▶ Problem statement
Reproduce all records verbatim.

─── Given information ───

theorem State.modNet_moves (s : State) (f : Net → Net) {k0 : Nat} {z0 : State} (hz : Moves k0 z0 s) (hk0 : 1048576 &&& k0 = 1048576) :
    Moves k0 z0 (State.modNet s f) := by
  exact hz.trans ((Moves.put (s := s) (t := (State.modNet s f)) (m := 1048576) rfl rfl rfl rfl rfl (by intro p hp; cases p <;> first | rfl | exact absurd hp (by decide))).mono hk0)

theorem State.modEth_moves (s : State) (p : Nat) (f : EthPort → EthPort) {k0 : Nat} {z0 : State} (hz : Moves k0 z0 s) (hk0 : 1048576 &&& k0 = 1048576) :
    Moves k0 z0 (State.modEth s p f) := by
  refine hz.trans ?_
  clear hz
  unfold State.modEth
  repeat' first
    | with_reducible exact Moves.refl _ _
    | with_reducible assumption
    | with_reducible exact mask_le hk0 (by decide)
    | with_reducible apply Moves.ite
    | with_reducible apply Moves.ite_fst
    | with_reducible (apply State.modNet_moves)
    | with_reducible (apply Moves.foldl)
    | with_reducible (apply Moves.foldl_fst)
    | with_reducible (apply Moves.of_eq; assumption)
    | with_reducible intro _
    | dsimp only
    | split

theorem State.modClaimNet_moves (s : State) (c : Nat) (f : ClaimNet → ClaimNet) {k0 : Nat} {z0 : State} (hz : Moves k0 z0 s) (hk0 : 1048576 &&& k0 = 1048576) :
    Moves k0 z0 (State.modClaimNet s c f) := by
  refine hz.trans ?_
  clear hz
  unfold State.modClaimNet
  repeat' first
    | with_reducible exact Moves.refl _ _
    | with_reducible assumption
    | with_reducible exact mask_le hk0 (by decide)
    | with_reducible apply Moves.ite
    | with_reducible apply Moves.ite_fst
    | with_reducible (apply State.modNet_moves)
    | with_reducible (apply Moves.foldl)
    | with_reducible (apply Moves.foldl_fst)
    | with_reducible (apply Moves.of_eq; assumption)
    | with_reducible intro _
    | dsimp only
    | split

theorem State.modQp_moves (s : State) (c : Nat) (h : Nat) (f : Qp → Qp) {k0 : Nat} {z0 : State} (hz : Moves k0 z0 s) (hk0 : 1048576 &&& k0 = 1048576) :
    Moves k0 z0 (State.modQp s c h f) := by
  refine hz.trans ?_
  clear hz
  unfold State.modQp
  repeat' first
    | with_reducible exact Moves.refl _ _
    | with_reducible assumption
    | with_reducible exact mask_le hk0 (by decide)
    | with_reducible apply Moves.ite
    | with_reducible apply Moves.ite_fst
    | with_reducible (apply State.modNet_moves)
    | with_reducible (apply Moves.foldl)
    | with_reducible (apply Moves.foldl_fst)
    | with_reducible (apply Moves.of_eq; assumption)
    | with_reducible intro _
    | dsimp only
    | split

theorem completionAdd_moves (s : State) (c : Nat) (n : Nat) {k0 : Nat} {z0 : State} (hz : Moves k0 z0 s) (hk0 : 50824 &&& k0 = 50824) :
    Moves k0 z0 (completionAdd s c n) := by
  refine hz.trans ?_
  clear hz
  unfold completionAdd
  repeat' first
    | with_reducible exact Moves.refl _ _
    | with_reducible assumption
    | with_reducible exact mask_le hk0 (by decide)
    | with_reducible apply Moves.ite
    | with_reducible apply Moves.ite_fst
    | with_reducible (apply agentAdd_moves)
    | with_reducible (apply windowOp_moves)
    | with_reducible (apply Moves.foldl)
    | with_reducible (apply Moves.foldl_fst)
    | with_reducible (apply Moves.of_eq; assumption)
    | with_reducible intro _
    | dsimp only
    | split

theorem completionPoison_moves (s : State) (c : Nat) (n : Nat) (cause : Nat) {k0 : Nat} {z0 : State} (hz : Moves k0 z0 s) (hk0 : 50824 &&& k0 = 50824) :
    Moves k0 z0 (completionPoison s c n cause) := by
  refine hz.trans ?_
  clear hz
  unfold completionPoison
  repeat' first
    | with_reducible exact Moves.refl _ _
    | with_reducible assumption
    | with_reducible exact mask_le hk0 (by decide)
    | with_reducible apply Moves.ite
    | with_reducible apply Moves.ite_fst
    | with_reducible (apply poisonTally_moves)
    | with_reducible (apply Moves.foldl)
    | with_reducible (apply Moves.foldl_fst)
    | with_reducible (apply Moves.of_eq; assumption)
    | with_reducible intro _
    | dsimp only
    | split

theorem writeCqe_moves (s : State) (c : Nat) (h : Nat) (q : Qp) (r : List Byte × Nat) {k0 : Nat} {z0 : State} (hz : Moves k0 z0 s) (hk0 : 1099400 &&& k0 = 1099400) :
    Moves k0 z0 (writeCqe s c h q r) := by
  refine hz.trans ?_
  clear hz
  unfold writeCqe
  repeat' first
    | with_reducible exact Moves.refl _ _
    | with_reducible assumption
    | with_reducible exact mask_le hk0 (by decide)
    | with_reducible apply Moves.ite
    | with_reducible apply Moves.ite_fst
    | with_reducible (apply State.modQp_moves)
    | with_reducible (apply completionAdd_moves)
    | with_reducible (apply completionPoison_moves)
    | with_reducible (apply postHost_moves)
    | with_reducible (apply Moves.foldl)
    | with_reducible (apply Moves.foldl_fst)
    | with_reducible (apply Moves.of_eq; assumption)
    | with_reducible intro _
    | dsimp only
    | split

───

▶ Expected output
theorem State.modNet_moves (s : State) (f : Net → Net) {k0 : Nat} {z0 : State} (hz : Moves k0 z0 s) (hk0 : 1048576 &&& k0 = 1048576) :
    Moves k0 z0 (State.modNet s f) := by
  exact hz.trans ((Moves.put (s := s) (t := (State.modNet s f)) (m := 1048576) rfl rfl rfl rfl rfl (by intro p hp; cases p <;> first | rfl | exact absurd hp (by decide))).mono hk0)

theorem State.modEth_moves (s : State) (p : Nat) (f : EthPort → EthPort) {k0 : Nat} {z0 : State} (hz : Moves k0 z0 s) (hk0 : 1048576 &&& k0 = 1048576) :
    Moves k0 z0 (State.modEth s p f) := by
  refine hz.trans ?_
  clear hz
  unfold State.modEth
  repeat' first
    | with_reducible exact Moves.refl _ _
    | with_reducible assumption
    | with_reducible exact mask_le hk0 (by decide)
    | with_reducible apply Moves.ite
    | with_reducible apply Moves.ite_fst
    | with_reducible (apply State.modNet_moves)
    | with_reducible (apply Moves.foldl)
    | with_reducible (apply Moves.foldl_fst)
    | with_reducible (apply Moves.of_eq; assumption)
    | with_reducible intro _
    | dsimp only
    | split

theorem State.modClaimNet_moves (s : State) (c : Nat) (f : ClaimNet → ClaimNet) {k0 : Nat} {z0 : State} (hz : Moves k0 z0 s) (hk0 : 1048576 &&& k0 = 1048576) :
    Moves k0 z0 (State.modClaimNet s c f) := by
  refine hz.trans ?_
  clear hz
  unfold State.modClaimNet
  repeat' first
    | with_reducible exact Moves.refl _ _
    | with_reducible assumption
    | with_reducible exact mask_le hk0 (by decide)
    | with_reducible apply Moves.ite
    | with_reducible apply Moves.ite_fst
    | with_reducible (apply State.modNet_moves)
    | with_reducible (apply Moves.foldl)
    | with_reducible (apply Moves.foldl_fst)
    | with_reducible (apply Moves.of_eq; assumption)
    | with_reducible intro _
    | dsimp only
    | split

theorem State.modQp_moves (s : State) (c : Nat) (h : Nat) (f : Qp → Qp) {k0 : Nat} {z0 : State} (hz : Moves k0 z0 s) (hk0 : 1048576 &&& k0 = 1048576) :
    Moves k0 z0 (State.modQp s c h f) := by
  refine hz.trans ?_
  clear hz
  unfold State.modQp
  repeat' first
    | with_reducible exact Moves.refl _ _
    | with_reducible assumption
    | with_reducible exact mask_le hk0 (by decide)
    | with_reducible apply Moves.ite
    | with_reducible apply Moves.ite_fst
    | with_reducible (apply State.modNet_moves)
    | with_reducible (apply Moves.foldl)
    | with_reducible (apply Moves.foldl_fst)
    | with_reducible (apply Moves.of_eq; assumption)
    | with_reducible intro _
    | dsimp only
    | split

theorem completionAdd_moves (s : State) (c : Nat) (n : Nat) {k0 : Nat} {z0 : State} (hz : Moves k0 z0 s) (hk0 : 50824 &&& k0 = 50824) :
    Moves k0 z0 (completionAdd s c n) := by
  refine hz.trans ?_
  clear hz
  unfold completionAdd
  repeat' first
    | with_reducible exact Moves.refl _ _
    | with_reducible assumption
    | with_reducible exact mask_le hk0 (by decide)
    | with_reducible apply Moves.ite
    | with_reducible apply Moves.ite_fst
    | with_reducible (apply agentAdd_moves)
    | with_reducible (apply windowOp_moves)
    | with_reducible (apply Moves.foldl)
    | with_reducible (apply Moves.foldl_fst)
    | with_reducible (apply Moves.of_eq; assumption)
    | with_reducible intro _
    | dsimp only
    | split

theorem completionPoison_moves (s : State) (c : Nat) (n : Nat) (cause : Nat) {k0 : Nat} {z0 : State} (hz : Moves k0 z0 s) (hk0 : 50824 &&& k0 = 50824) :
    Moves k0 z0 (completionPoison s c n cause) := by
  refine hz.trans ?_
  clear hz
  unfold completionPoison
  repeat' first
    | with_reducible exact Moves.refl _ _
    | with_reducible assumption
    | with_reducible exact mask_le hk0 (by decide)
    | with_reducible apply Moves.ite
    | with_reducible apply Moves.ite_fst
    | with_reducible (apply poisonTally_moves)
    | with_reducible (apply Moves.foldl)
    | with_reducible (apply Moves.foldl_fst)
    | with_reducible (apply Moves.of_eq; assumption)
    | with_reducible intro _
    | dsimp only
    | split

theorem writeCqe_moves (s : State) (c : Nat) (h : Nat) (q : Qp) (r : List Byte × Nat) {k0 : Nat} {z0 : State} (hz : Moves k0 z0 s) (hk0 : 1099400 &&& k0 = 1099400) :
    Moves k0 z0 (writeCqe s c h q r) := by
  refine hz.trans ?_
  clear hz
  unfold writeCqe
  repeat' first
    | with_reducible exact Moves.refl _ _
    | with_reducible assumption
    | with_reducible exact mask_le hk0 (by decide)
    | with_reducible apply Moves.ite
    | with_reducible apply Moves.ite_fst
    | with_reducible (apply State.modQp_moves)
    | with_reducible (apply completionAdd_moves)
    | with_reducible (apply completionPoison_moves)
    | with_reducible (apply postHost_moves)
    | with_reducible (apply Moves.foldl)
    | with_reducible (apply Moves.foldl_fst)
    | with_reducible (apply Moves.of_eq; assumption)
    | with_reducible intro _
    | dsimp only
    | split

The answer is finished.